Film
Liam Neeson as Mark Felt, a.k.a Deep Throat.
Liam Neeson as Mark Felt, a.k.a Deep Throat.

Mark Felt: The Man Who Brought Down the White House

by / Oct. 18, 2017 12am EST

One accomplishment of Peter Landesman’s Mark Felt: The Man Who Brought Down the White House—an indirect and almost certainly unintentional one—is to counter Donald J. Trump’s shrill condemnations of information leaks from the federal government. The movie’s title character engaged in what may be the most consequential leaks in this country’s history. And if he didn’t bring down Richard Nixon’s criminal administration, he certainly made a very important contribution to that result.
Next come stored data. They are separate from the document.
theorem apart_State_upset (a1) (a2) (a3) (s : State) : (State.upset a1 a2 a3 s).apart = s.apart := by
  unfold State.upset
  repeat' (first | with_reducible rfl | (simp only [apart_State_setAnchor, apply_ite State.apart, apply_ite Prod.fst, ite_self, implies_true, eq_self, apart_foldl, apart_each, apart_when, apart_State_emit, apart_State_used]; done) | (simp only [apart_State_setAnchor, apply_ite State.apart, apply_ite Prod.fst, ite_self, implies_true, eq_self, apart_foldl, apart_each, apart_when, apart_State_emit, apart_State_used]) | split | (refine (apart_each _ _ _ (fun x t => ?_)).trans ?_) | (refine (apart_when _ _ _ (fun t => ?_)).trans ?_) | (refine (apart_foldl _ _ _ (fun t x => ?_)).trans ?_) | (rename_i h; refine (congrArg (fun x => State.apart (Prod.fst x)) h).symm.trans ?_; simp only [apart_State_setAnchor, apply_ite State.apart, apply_ite Prod.fst, ite_self, implies_true, eq_self, apart_foldl, apart_each, apart_when, apart_State_emit, apart_State_used]; done) | (refine (apart_foldFst _ _ _ (fun x k => ?_)).trans ?_) | intro x)

theorem apart_State_mnNo (a1) (a2) (a3) (a4) (s : State) : (State.mnNo a1 a2 a3 a4 s).apart = s.apart := by
  unfold State.mnNo
  repeat' (first | with_reducible rfl | (simp only [apart_State_mnRefuse, apart_State_mnNoData, apply_ite State.apart, apply_ite Prod.fst, ite_self, implies_true, eq_self, apart_foldl, apart_each, apart_when, apart_State_emit, apart_State_used]; done) | (simp only [apart_State_mnRefuse, apart_State_mnNoData, apply_ite State.apart, apply_ite Prod.fst, ite_self, implies_true, eq_self, apart_foldl, apart_each, apart_when, apart_State_emit, apart_State_used]) | split | (refine (apart_each _ _ _ (fun x t => ?_)).trans ?_) | (refine (apart_when _ _ _ (fun t => ?_)).trans ?_) | (refine (apart_foldl _ _ _ (fun t x => ?_)).trans ?_) | (rename_i h; refine (congrArg (fun x => State.apart (Prod.fst x)) h).symm.trans ?_; simp only [apart_State_mnRefuse, apart_State_mnNoData, apply_ite State.apart, apply_ite Prod.fst, ite_self, implies_true, eq_self, apart_foldl, apart_each, apart_when, apart_State_emit, apart_State_used]; done) | (refine (apart_foldFst _ _ _ (fun x k => ?_)).trans ?_) | intro x)

theorem apart_State_passWrite (a1) (a2) (a3) (a4) (s : State) : (State.passWrite a1 a2 a3 a4 s).apart = s.apart := by
  unfold State.passWrite
  repeat' (first | with_reducible rfl | (simp only [apart_State_msWrite, apart_State_modSg, apply_ite State.apart, apply_ite Prod.fst, ite_self, implies_true, eq_self, apart_foldl, apart_each, apart_when, apart_State_emit, apart_State_used]; done) | (simp only [apart_State_msWrite, apart_State_modSg, apply_ite State.apart, apply_ite Prod.fst, ite_self, implies_true, eq_self, apart_foldl, apart_each, apart_when, apart_State_emit, apart_State_used]) | split | (refine (apart_each _ _ _ (fun x t => ?_)).trans ?_) | (refine (apart_when _ _ _ (fun t => ?_)).trans ?_) | (refine (apart_foldl _ _ _ (fun t x => ?_)).trans ?_) | (rename_i h; refine (congrArg (fun x => State.apart (Prod.fst x)) h).symm.trans ?_; simp only [apart_State_msWrite, apart_State_modSg, apply_ite State.apart, apply_ite Prod.fst, ite_self, implies_true, eq_self, apart_foldl, apart_each, apart_when, apart_State_emit, apart_State_used]; done) | (refine (apart_foldFst _ _ _ (fun x k => ?_)).trans ?_) | intro x)

theorem apart_State_lineHere (a1) (a2) (a3) (s : State) : (State.lineHere a1 a2 a3 s).apart = s.apart := by
  unfold State.lineHere
  simp only [apart_State_modLine, eq_self]

theorem apart_State_sendLine (a1) (a2) (s : State) : (State.sendLine a1 a2 s).apart = s.apart := by
  unfold State.sendLine
  simp only [apart_State_glob, apart_State_msWrite, apart_State_modSg, apart_State_modLine, apply_ite State.apart, ite_self, eq_self]

theorem apart_State_backNode (a1) (a2) (s : State) : (State.backNode a1 a2 s).apart = s.apart := by
  unfold State.backNode
  simp only [apart_State_setAnchor, apart_State_setWord, apart_State_sendLine, apply_ite State.apart, ite_self, eq_self]

theorem apart_State_discard (a1) (a2) (s : State) : (State.discard a1 a2 s).apart = s.apart := by
  unfold State.discard
  simp only [apart_State_glob, apart_State_count, eq_self]
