theorem calm_State_scrubFlow (a1) (s : State) : (State.scrubFlow a1 s).calm = s.calm := by
  unfold State.scrubFlow
  simp only [calm_State_modSg, calm_State_modRem, calm_State_cdmRefill, calm_each, calm_State_cdmMake, calm_State_modCmd, implies_true, eq_self, calm_each]

theorem calm_State_enterScrub (a1) (s : State) : (State.enterScrub a1 s).calm = s.calm := by
  unfold State.enterScrub
  simp only [calm_State_scrubTables, calm_State_scrubCmds, calm_State_scrubCtxs, calm_State_scrubFlow, calm_State_scrubPorts, calm_State_modPart, eq_self]

theorem calm_State_resetsGo (s : State) : (State.resetsGo s).calm = s.calm := by
  unfold State.resetsGo
  simp only [calm_each, calm_State_engGo, calm_State_enterScrub, implies_true, eq_self, calm_each]

theorem calm_State_engineStep (a1) (a2) (a3) (s : State) : (State.engineStep a1 a2 a3 s).calm = s.calm := by
  unfold State.engineStep
  repeat' (first | with_reducible rfl | (simp only [calm_State_modRst, calm_State_resetsGo, calm_State_addStep, calm_when, calm_State_fencePart, apply_ite State.calm, apply_ite Prod.fst, ite_self, implies_true, eq_self, calm_foldl, calm_each, calm_when, calm_State_emit, calm_State_used]; done) | (simp only [calm_State_modRst, calm_State_resetsGo, calm_State_addStep, calm_when, calm_State_fencePart, apply_ite State.calm, apply_ite Prod.fst, ite_self, implies_true, eq_self, calm_foldl, calm_each, calm_when, calm_State_emit, calm_State_used]) | split | (refine (calm_each _ _ _ (fun x t => ?_)).trans ?_) | (refine (calm_when _ _ _ (fun t => ?_)).trans ?_) | (refine (calm_foldl _ _ _ (fun t x => ?_)).trans ?_) | (rename_i h; refine (congrArg (fun x => State.calm (Prod.fst x)) h).symm.trans ?_; simp only [calm_State_modRst, calm_State_resetsGo, calm_State_addStep, calm_when, calm_State_fencePart, apply_ite State.calm, apply_ite Prod.fst, ite_self, implies_true, eq_self, calm_foldl, calm_each, calm_when, calm_State_emit, calm_State_used]; done) | (refine (calm_foldFst _ _ _ (fun x k => ?_)).trans ?_) | intro x)

theorem calm_State_partStep (a1) (a2) (a3) (s : State) : (State.partStep a1 a2 a3 s).calm = s.calm := by
  unfold State.partStep
  simp only [calm_State_modPart, calm_State_addStep, calm_State_fencePart, calm_State_resetsGo, calm_each, calm_when, apply_ite State.calm, ite_self, implies_true, eq_self, calm_each, calm_when]

theorem calm_State_engineEnd (a1) (s : State) : (State.engineEnd a1 s).calm = s.calm := by
  unfold State.engineEnd
  repeat' (first | with_reducible rfl | (simp only [calm_State_count, calm_State_endSteps, calm_when, calm_State_unfence, calm_State_resetsGo, calm_State_complete, apply_ite State.calm, apply_ite Prod.fst, ite_self, implies_true, eq_self, calm_foldl, calm_each, calm_when, calm_State_emit, calm_State_used]; done) | (simp only [calm_State_count, calm_State_endSteps, calm_when, calm_State_unfence, calm_State_resetsGo, calm_State_complete, apply_ite State.calm, apply_ite Prod.fst, ite_self, implies_true, eq_self, calm_foldl, calm_each, calm_when, calm_State_emit, calm_State_used]) | split | (refine (calm_each _ _ _ (fun x t => ?_)).trans ?_) | (refine (calm_when _ _ _ (fun t => ?_)).trans ?_) | (refine (calm_foldl _ _ _ (fun t x => ?_)).trans ?_) | (rename_i h; refine (congrArg (fun x => State.calm (Prod.fst x)) h).symm.trans ?_; simp only [calm_State_count, calm_State_endSteps, calm_when, calm_State_unfence, calm_State_resetsGo, calm_State_complete, apply_ite State.calm, apply_ite Prod.fst, ite_self, implies_true, eq_self, calm_foldl, calm_each, calm_when, calm_State_emit, calm_State_used]; done) | (refine (calm_foldFst _ _ _ (fun x k => ?_)).trans ?_) | intro x)

theorem calm_State_ctxResetEnd (a1) (s : State) : (State.ctxResetEnd a1 s).calm = s.calm := by
  unfold State.ctxResetEnd
  simp only [calm_State_modCtx, calm_State_endSteps, calm_State_complete, calm_State_count, apply_ite State.calm, ite_self, eq_self]

theorem calm_State_scrubRetire (a1) (s : State) : (State.scrubRetire a1 s).calm = s.calm := by
  unfold State.scrubRetire
  simp only [calm_each, calm_State_retire, calm_State_modSg, calm_State_modKey, calm_State_modRem, calm_State_endReduction, implies_true, eq_self, calm_each]

theorem calm_State_scrubAnchors (a1) (s : State) : (State.scrubAnchors a1 s).calm = s.calm := by
  unfold State.scrubAnchors
  simp only [calm_each, calm_State_setAnchor, calm_State_finishRetire, calm_State_retire, calm_State_modSg, calm_State_modObju, implies_true, eq_self, calm_each]

theorem calm_State_scrubFree (q) (s : State) : (s.scrubFree q).calm = s.calm :=
  (calm_State_complete _ _).trans <| (calm_State_modLnk _ _).trans <| (calm_State_modRem _ _).trans <| (calm_State_modObju _ _).trans <|
    (calm_State_modDt _ _).trans <| (calm_State_count ..).trans <| (calm_State_lowerPfence ..).trans <| (calm_State_dropShare ..).trans
      (calm_State_modPart ..)

theorem calm_State_sendPwr (s : State) : (State.sendPwr s).calm = s.calm := by
  unfold State.sendPwr
  repeat' (first | with_reducible rfl | (simp only [calm_State_emit, apply_ite State.calm, apply_ite Prod.fst, ite_self, implies_true, eq_self, calm_foldl, calm_each, calm_when, calm_State_emit, calm_State_used]; done) | (simp only [calm_State_emit, apply_ite State.calm, apply_ite Prod.fst, ite_self, implies_true, eq_self, calm_foldl, calm_each, calm_when, calm_State_emit, calm_State_used]) | split | (refine (calm_each _ _ _ (fun x t => ?_)).trans ?_) | (refine (calm_when _ _ _ (fun t => ?_)).trans ?_) | (refine (calm_foldl _ _ _ (fun t x => ?_)).trans ?_) | (rename_i h; refine (congrArg (fun x => State.calm (Prod.fst x)) h).symm.trans ?_; simp only [calm_State_emit, apply_ite State.calm, apply_ite Prod.fst, ite_self, implies_true, eq_self, calm_foldl, calm_each, calm_when, calm_State_emit, calm_State_used]; done) | (refine (calm_foldFst _ _ _ (fun x k => ?_)).trans ?_) | intro x)

theorem calm_State_escalateCtx (a1) (s : State) : (State.escalateCtx a1 s).calm = s.calm := by
  unfold State.escalateCtx
  simp only [calm_State_count, calm_State_modCtx, calm_State_endSteps, calm_State_partStep, calm_each, calm_State_engineStep, apply_ite State.calm, ite_self, implies_true, eq_self, calm_each]

theorem calm_State_cutBurn (s : State) : (State.cutBurn s).calm = s.calm := by
  unfold State.cutBurn
  repeat' (first | with_reducible rfl | (simp only [calm_State_used, calm_State_burn, apply_ite State.calm, apply_ite Prod.fst, ite_self, implies_true, eq_self, calm_foldl, calm_each, calm_when, calm_State_emit, calm_State_used]; done) | (simp only [calm_State_used, calm_State_burn, apply_ite State.calm, apply_ite Prod.fst, ite_self, implies_true, eq_self, calm_foldl, calm_each, calm_when, calm_State_emit, calm_State_used]) | split | (refine (calm_each _ _ _ (fun x t => ?_)).trans ?_) | (refine (calm_when _ _ _ (fun t => ?_)).trans ?_) | (refine (calm_foldl _ _ _ (fun t x => ?_)).trans ?_) | (rename_i h; refine (congrArg (fun x => State.calm (Prod.fst x)) h).symm.trans ?_; simp only [calm_State_used, calm_State_burn, apply_ite State.calm, apply_ite Prod.fst, ite_self, implies_true, eq_self, calm_foldl, calm_each, calm_when, calm_State_emit, calm_State_used]; done) | (refine (calm_foldFst _ _ _ (fun x k => ?_)).trans ?_) | intro x)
Over three decades after the fact, Felt revealed that he had been the very secret informant to Bob Woodward, one-half of the Washington Post team (with Carl Bernstein) that broke major, game-changing stories about the 1972 break-in at the Democratic Party headquarters in the Watergate Hotel and the growing evidence of Nixon administration guilt. Felt was in a nearly unique position to give Woodward tips and guidance: He was associate director of the Federal Bureau of Investigation and in charge of its investigation of the break-in and the president’s attempts at a coverup. Long before his self-disclosure, he was, of course, known as Deep Throat. His activity was so secret that not even Bernstein knew who was helping him and Woodward.

This may sound like a highly charged story ripe for dramatization, and here and there Mark Felt captures some of that. But too often Landesman, who also scripted the film, lets that potential get away as his movie’s pace and narrative become uncertain.

As it opens, J. Edgar Hoover has been running the bureau for a half-century, and opposition to the Vietnam war is intensifying noisily and violently. Felt (Liam Neeson) is called to the White House where Nixon aides imply none too subtly that he’s in line to become bureau director if he plays his cards right—that is, provides them with intel from the bureau’s secret files on political figures.

Felt doesn’t encourage this oblique overture, and when Hoover dies he is passed over in favor of L. Patrick Grey, III (Marton Csokas), a Nixon loyalist. And the Watergate burglary becomes what Nixon calls “a cancer” on his presidency, one he wants the FBI and CIA to remove, by restricting and abandoning their investigations.

Landesman has relied, in part, on a memoir by Felt and much of the movie’s portrait of his conflicted and anguished position must significantly reflect his self-presentation. But Felt has been suspected by some of acting at least as much out of resentment at not becoming bureau director as principled revulsion at Nixon and Grey’s efforts to subvert and suppress the bureau’s investigation. There’s also the awkward fact that Felt was aware of Hover’s dirty tricks and illicit information gathering during the anti-Communist witch-hunting and civil rights era. Landesman lets him off the hook for these, but he does at least briefly concede Felt’s guilt for engaging in illegal searches and other official offenses while chasing the radical Weather Underground in the early 1970s.

Felt makes an ambiguous hero. This doesn’t preclude dramatic interest, but Landesman has tried to process a lot of material, maybe too much. There is also a subplot involving the distress and anxiety of Felt and his wife (Diane Lane) as they try to locate their missing, radicalized daughter whom they haven’t heard from in a year. The picture’s storyline is too choppy and unfocused. The two scenes of Felt and Woodward are very short and undramatic. Adam Kimmel’s grayish, filtered lighting and photography match Neeson’s somber, stiff-necked portrayal. His drawn, pained visage is meant to convey the movie’s idea of his sense of his plight. But Mark Felt never manages to make him feel like a real person nor his role in Watergate quite understandable.